Read the listing and extract each line that includes the word "which".
***
/-- A saved member: the eager blocks and folio 0 (R357, R361); its map and records are in its endpaper. -/
structure Saved where
  gath : Nat
  rank : Nat
  member : Member
  coreid : Nat
  arch : Arch
  phaseDone : Bool
  shape : Nat
  joins : Tab (BitVec 32)
  ceStat : Word
  wdog : Option Nat
  ops : List Op
  lists : List BankList
  folio0 : Tab Byte
  veDone : BitVec 32
  veMetric : Word
  faulted : Bool
  halted : Bool
  exit : BitVec 32
  ep : Endpaper
  /-- folios whose pull was IN_FLIGHT at the halt and finishes after it, on core `coreid` (R361) -/
  pulls : List Nat
deriving DecidableEq, Repr

/-- One end of a flow (R381, R382): what this module sends to a node and receives from it. -/
structure Flow where
  seq : Nat
  /-- unacknowledged packets: packet, times sent, owning core and operation -/
  unacked : List (Packet × Nat × Nat × Nat)
  base : Nat
  bitmap : BitVec 64
deriving DecidableEq, Repr

def Flow.zero : Flow := { seq := 0, unacked := [], base := 0, bitmap := 0 }

/-- A circuit-table entry (R377). -/
structure Circuit where
  slots : BitVec 256
  target : Nat
  valid : Bool
deriving DecidableEq, Repr

def Circuit.none : Circuit := { slots := 0, target := 0, valid := false }

/-- A damaged flit in recovery (Table 21.2): how far it has got. -/
structure Damaged where
  lseq : Nat
  /-- as it came, with the stream that its slot belongs to -/
  flit : InFlit
  /-- the slot in which it came -/
  slot : Nat
  waitNo : Nat
  parity : Option (BitVec 128)
  /-- failed resends -/
  resends : Nat
deriving DecidableEq, Repr

/-- A packet being assembled (R373), from its HEAD: its payload bytes so far; whether a flit was lost, and the bytes that
came or were lost from there on (R379); the bytes whose granules have been performed. -/
structure Assembly where
  head : Packet
  got : List Byte
  broken : Bool
  skipped : Nat
  landed : Nat
deriving DecidableEq, Repr

/-- A place in a stream's reorder buffer (R378). -/
inductive LaneItem where
  /-- the damaged flit of this number -/
  | waits (lseq : Nat)
  /-- a flit, or LOST in its place (R379), and the slot in which it came, whose table routes it (R376) -/
  | got (f : InFlit) (slot : Nat)
deriving DecidableEq, Repr

/-- What a port holds of a stream of flits, one circuit's or one sprayed packet's: its reorder buffer, empty or from a damaged
flit on, and the packet being assembled. -/
structure Lane where
  items : List LaneItem
  part : Option Assembly
  /-- DATA flits still to come of a timetabled packet that the router passes on -/
  passing : Nat
  /-- slots in which flits of the stream have come that the router passes on: the circuit's own (R378) -/
  slots : List Nat := []
deriving DecidableEq, Repr

def Lane.empty : Lane := { items := [], part := none, passing := 0, slots := [] }

/-- One port's link (R374). -/
structure Link where
  txSeq : Nat
  /-- flits sent in the last 32 µs -/
  kept : List (Nat × BitVec 512)
  rxSeq : Nat
  damaged : List Damaged
  lanes : Tab Lane
  retraining : Bool
  /-- link control and resends (marked) that wait for a FREE or guard slot -/
  queue : List (Bool × BitVec 512)
  /-- flits that came on this port and are to be passed on, each with the slot in which it came and its stream (R373, R376) -/
  transit : List (Nat × Nat × BitVec 512)
  /-- the time of the latest flit sent: one flit a slot -/
  slotAt : Option Nat
  /-- flits this port has sent, latest last -/
  out : List (BitVec 512)
deriving DecidableEq, Repr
***
Exercise result:
  /-- the slot in which it came -/
  /-- a flit, or LOST in its place (R379), and the slot in which it came, whose table routes it (R376) -/
  /-- slots in which flits of the stream have come that the router passes on: the circuit's own (R378) -/
  /-- flits that came on this port and are to be passed on, each with the slot in which it came and its stream (R373, R376) -/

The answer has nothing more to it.